▶ _WHAT IS NEEDED_
Extract each line of the records below that contains the word "code".

▶ _DATASET EXTRACT_
*****

-- ==== Sys2Proof/Machine/Fault.lean ====
section
/-! DEFINITION. Machine/Fault.lean: detected control faults and their escalation (13 R424, R425), rails
by die (16 R522, R523), buddy images (13 R431 to R437) and spare-spindle activation (13 R438 to R442). -/

namespace Sys2Proof.Machine

/-! ### Rails (16 R522) -/

/-- Command a rail to a setpoint in one AVSBus command (16 R525), unless it is held (16 R524). -/
def State.setRail (s : State) (r mv : Nat) : State :=
  let x := fmGet s.pow.rails r {}
  if x.heldSince.isSome then s
  else
    let s := { s with pow := { s.pow with rails := fmSet s.pow.rails r { x with target := mv, lastCmd := s.now } } }
    (s.odSet 0xA002 (r + 1) mv).send (.avs r mv)

/-- The active setpoint held ready for a die: that of its last re-plan, else the nominal 750 mV (16 R523). -/
def State.activeSetpoint (s : State) (d : Nat) : Nat :=
  let v := bits (s.odGet 0xA030 (d + 1)) 31 16
  if v = 0 then 750 else v

/-! ### Buddy images (13 R431 to R437) -/

/-- Write one byte of a slot's step state into all its images. -/
def State.imageWrite (s : State) (n : Nat) (e : Nat × Byte) : State :=
  (s.images n).foldl (fun s i =>
    match s.imageKey i.1 i.2 with
    | some b => { s with mem := Mem.write s.mem (b + s.imageOff e.1) e.2 }
    | none => s) s

/-- Offsets within a statistics record whose default is not zero. -/
def histSpecials : List Nat := [584, 585, 587, 648, 649, 650, 651, 652, 653]

/-- Copy the bytes of the histogram space whose defaults differ from zero between a slot's SRAM and an image. -/
def Mem.copyHist (m : Mem) (src dst : Nat) : Mem :=
  (List.range 2048).foldl (fun m t =>
    histSpecials.foldl (fun m o => Mem.write m (dst + t * 1024 + o) (Mem.read m (src + t * 1024 + o))) m) m

/-- Bytes of the scalar registers of a slot. -/
def sregBytes (r : Fm (BitVec 64)) : List Byte := (List.range 64).flatMap fun i => bytesOf 8 (fmGet r i 0).toNat

/-- Scalar registers read from an image. -/
def sregOf (l : List Byte) : Fm (BitVec 64) :=
  (List.range 64).foldl (fun m i =>
    let v := natOf ((l.drop (8 * i)).take 8)
    if v = 0 then m else fmSet m i (BitVec.ofNat 64 v)) []

/-- Persistent ranges of a slot as memory keys (13 R433): batt, histogram space, declared ranges and
window regions below L − 1 GiB on its die. -/
def State.persistKeys (s : State) (p n : Nat) : List (Nat × Nat) :=
  match s.dieOfSlot n with
  | none => []
  | some d =>
    [(sramKey d battOff, sramEnd - battOff)] ++
    ((s.part p).persist ++ s.windowKeys p).filter fun r =>
      keyDie r.1 == d && (decide (2 ^ 41 ≤ r.1) || decide (r.1 % 2 ^ 36 + r.2 ≤ s.buddyBytes - 2 ^ 30))

/-- Copy a slot's persistent bytes and scalar registers into one image (13 R435). -/
def State.seedImage (s : State) (p n : Nat) (i : Nat × Nat) : State :=
  match s.imageKey i.1 i.2, s.dieOfSlot n with
  | some b, some d =>
    let s := (s.persistKeys p n).foldl (fun s r =>
      { s with mem := Mem.copy s.mem r.1 (b + s.imageOff r.1) r.2 }) s
    let s := { s with mem := Mem.copyHist s.mem (sramKey d histOff) (b + s.imageOff (sramKey d histOff)) }
    { s with mem := Mem.writeN s.mem (b + s.buddyBytes - 4096) (sregBytes (s.flyer n).sregCommit) }
  | _, _ => s

/-- Apply a slot's sealed delta and registers to its images (13 R436). -/
def State.applyDelta (s : State) (p n : Nat) : State :=
  let b := fmGet (s.part p).buddy n {}
  let s := b.sealedDelta.foldl (fun s e => s.imageWrite n e) s
  let s := (s.images n).foldl (fun s i =>
    match s.imageKey i.1 i.2 with
    | some k => { s with mem := Mem.writeN s.mem (k + s.buddyBytes - 4096) (sregBytes b.sealedSregs) }
    | none => s) s
  s.setPart p { s.part p with buddy := fmSet (s.part p).buddy n { b with sealedDelta := [] } }

/-- Every image held in the stack of an aperture is lost: a slot takes its secondary image when it is
there, and else becomes unprotected (13 R440, R442). Before partition commit there are none. -/
def State.loseImages (s : State) (aperture : Nat) : State :=
  if !s.cfg.locked then s
  else forN 16 s fun s n =>
    let e := s.odGet 0x8002 (n + 1)
    let prim := bit e 11 && bits e 4 0 == aperture
    let sec := bit e 23 && bits e 16 12 == aperture
    if !prim && !sec then s
    else
      let e' := if sec then setBit e 23 false else e
      let promoted := prim && bit e' 23
      let e' := if promoted then setBits (setBits (setBit (setBit e' 23 false) 11 true) 4 0 (bits e' 16 12)) 10 5 (bits e' 22 17)
        else if prim then setBit e' 11 false else e'
      let s := s.odSet 0x8002 (n + 1) e'
      if prim && !promoted && decide (0 < s.odGet 0x8005 (n + 1)) then s.unprotect n else s

/-- Give the slot of a lost die to a spare, and move what follows the slot (01 R27; 13 R438 step 3, R440;
14 R461; 16 R523). -/
def State.moveSlot (s : State) (n old new : Nat) : State :=
  let s := s.odSet 0x3001 (old + 1) (0x20 + n)
  let s := s.odSet 0x3001 (new + 1) n
  let s := forN 256 s fun s e => (s.odSet (0x9100 + new) e (s.regionEntry old e)).odSet (0x9100 + old) e 0
  let world := (s.partOfSlot n).any fun p => s.partWorld p
  let s := s.odSet 0x9010 (new + 1) (b2n world + 2)
  let s := s.setRail (dieRail old) 0
  s.setRail (dieRail new) (s.activeSetpoint new)

/-- Ranges of a stack's offsets assigned to partitions other than p, as memory keys (13 R440). -/
def State.foreignRanges (s : State) (p d : Nat) : List (Nat × Nat) :=
  (List.range 256).filterMap fun e =>
    let v := s.regionEntry d e
    if bit v 35 && bits v 38 37 == 0 && bits v 31 30 != p then
      some (stackKey d (bits v 14 0 * 2 ^ 21), (bits v 29 15 + 1) * 2 ^ 21)
    else none

/-- A place of a retired die, as a place of the die its slot moved to. -/
def movedKey (old new k : Nat) : Nat :=
  if keyDie k ≠ old then k
  else if k < 2 ^ 41 then stackKey new (k % 2 ^ 36) else sramKey new ((k - 2 ^ 41) % 2 ^ 30)

/-- Persistent ranges of partition p and the sealed delta of slot n follow the slot to its new die. -/
def State.movePersist (s : State) (p n old new : Nat) : State :=
  let x := s.part p
  let b := fmGet x.buddy n {}
  s.setPart p { x with
    persist := x.persist.map fun (r : Nat × Nat) => (movedKey old new r.1, r.2)
    buddy := fmSet x.buddy n { b with sealedDelta := b.sealedDelta.map fun (e : Nat × Byte) => (movedKey old new e.1, e.2) } }

/-- Fill a spare from an image: stack offsets, SRAM part, sealed delta, and the registers as last sealed, which are
those of the last step commit (13 R436, R438 step 5). -/
def State.fillSpare (s : State) (p n new : Nat) (b : Nat) : State :=
  let L := s.buddyBytes
  let s := if b = stackKey new 0 then s else
    { s with
      mem := Mem.copy s.mem b (stackKey new 0) (L - 2 ^ 30)
      lines := s.lines.filter fun e =>
        !(decide (stackKey new 0 ≤ 64 * e.1) && decide (64 * e.1 < stackKey new 0 + (L - 2 ^ 30))) }
  let s := { s with sramErr := s.sramErr.filter fun e =>
    !(decide (sramKey new 0 ≤ e.1) && decide (e.1 < sramKey new sramEnd)) }
  let s := { s with mem := Mem.copy s.mem (b + L - 2 ^ 30) (sramKey new 0) histOff }
  let h := b + L - 2 ^ 30 + histOff
  let s := { s with mem := Mem.copyHist (Mem.copy s.mem h (sramKey new histOff) 0x200000) h (sramKey new histOff) }
  let d := fmGet (s.part p).buddy n {}
  let s := { s with mem := d.sealedDelta.foldl (fun (m : Mem) (e : Nat × Byte) => Mem.write m e.1 e.2) s.mem }
  s.setFlyer n { s.flyer n with sreg := (s.flyer n).sregCommit, sregErr := [] }

/-- SPARE_ACTIVATED, with the slot, the old die, the new die and the step epoch (13 R438); a re-plan follows (16 R523). -/
def State.spareActivated (s : State) (p : Nat) (a : Nat × Nat × Nat) : State :=
  let s := s.event 0x0D0C { part := some p, die := some a.2.2, slot := some a.1 }
    [.half a.2.1, .half a.2.2, .word (s.part p).epoch.toNat]
  { s with pow := { s.pow with replanAsked := true } }

/-- A slot of partition p cannot be restored: SPARE_EXHAUSTED, and p's draft halts (13 R441). -/
def State.spareExhausted (s : State) (n die : Nat) : State :=
  let p := s.partOfSlot n
  let s := s.event 0x0D0D { part := p, die := some die, slot := some n } []
  match p with
  | some p => if (s.part p).state = .running ∨ (s.part p).state = .armed then s.halt p else s
  | none => s

/-- A spindle die is lost (13 R438, R441, R442). Rolls back and fills a spare when it served a slot. -/
def State.spindleLost (s : State) (die : Nat) : State :=
  if s.cfg.lost.contains die ∨ 18 ≤ die ∨ s.role die = 3 then s
  else
    let s := { s with cfg := { s.cfg with lost := s.cfg.lost ++ [die] } }
    match s.slotOfDie die with
    | none =>
      if s.role die = 1 then
        let s := s.event 0x0D01 (ofDie die) []
        let ap := if s.spareDie 16 = some die then 16 else 17
        let s := s.odSet 0x3001 (die + 1) 0x20
        (s.setRail (dieRail die) 0).loseImages ap
      else s
    | some n =>
      let owner := s.partOfSlot n
      let s := s.event 0x0D01 { part := owner, die := some die, slot := some n } []
      let img := s.readableImage n
      let primary := bits (s.odGet 0x8002 (n + 1)) 4 0
      let spare := match (if primary = 16 ∨ primary = 17 then s.spareDie primary else none) with
        | some d => some d
        | none => s.spareDies.head?
      match spare with
      | none =>
        let s := ((s.odSet 0x3001 (die + 1) (0x20 + n)).setRail (dieRail die) 0).loseImages n
        s.spareExhausted n die
      | some new =>
        let ap := if s.spareDie 16 = some new then 16 else 17
        let key := img.bind fun i => s.imageKey i.1 i.2
        let others := s.foreignRanges (owner.getD 4) new
        let s := (s.moveSlot n die new).loseImages n
        match owner, key with
        | some p, some b =>
          let s := s.movePersist p n die new
          let running := (s.part p).state == .running
          let s := if running && !(s.part p).restoring then s.withholdAndRollback p 4 else s
          let s := { s with mem := others.foldl (fun m (r : Nat × Nat) => Mem.clear m r.1 r.2) s.mem }
          let s := (s.fillSpare p n new b).loseImages ap
          if running then s.setPart p { s.part p with spares := (s.part p).spares ++ [(n, die, new)] }
          else s.spareActivated p (n, die, new)
        | some p, none => ((s.movePersist p n die new).loseImages ap).spareExhausted n die
        | none, _ => s.loseImages ap

/-- A detected control fault of partition p, naming a die or none (13 R424, R425, 03 R117). -/
def State.detectedFault (s : State) (p : Nat) (die : Option Nat) : State :=
  let x := s.part p
  if x.state ≠ .running then s
  else
    let counted := x.restoring && bit x.restoreCause 2
    let s := s.withholdAndRollback p 4
    if counted then s
    else
      let x := s.part p
      let rolls := x.faultRolls ++ [die]
      let s := s.setPart p { x with faultRolls := rolls }
      if rolls.length < s.odGet 0x8001 0 then s
      else match die with
        | some d => if d < 18 ∧ rolls.all (fun r => r == some d) then s.spindleLost d else s.halt p
        | none => s.halt p

/-- A control fault found in partition p at a slot: its event, then its containment (03 R117). -/
def State.slotFault (s : State) (code n : Nat) (det : List EvField) : State :=
  let s := s.event code (s.ofSlot n) det
  match s.partOfSlot n with
  | some p => s.detectedFault p (s.dieOfSlot n)
  | none => s

/-- Failure warning (13 R448): a doff is requested of every running draft, warning_lead steps ahead (R450). -/
def State.failureWarning (s : State) : State :=
  let ps := (List.range 4).filter fun p => (s.part p).state == .running
  if ps.isEmpty then s.event 0x0D10 noOne []
  else ps.foldl (fun s p =>
    let e := (s.part p).epoch.toNat + s.odGet 0x8040 6
    let s := if e < s.odGet (0x8050 + p) 2 then s.odSet (0x8050 + p) 2 e else s
    s.event 0x0D10 (ofPart p) [.word e]) s

/-- A measure that moved from one value to another reached its threshold; 0 disables it (13 R448). -/
def State.warnIfReached (s : State) (sub before after : Nat) : State :=
  let thr := s.odGet 0x8040 sub
  if thr ≠ 0 ∧ before < thr ∧ thr ≤ after then s.failureWarning else s

end Sys2Proof.Machine
end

*****

▶ _TASK ANSWER_
def State.slotFault (s : State) (code n : Nat) (det : List EvField) : State :=
  let s := s.event code (s.ofSlot n) det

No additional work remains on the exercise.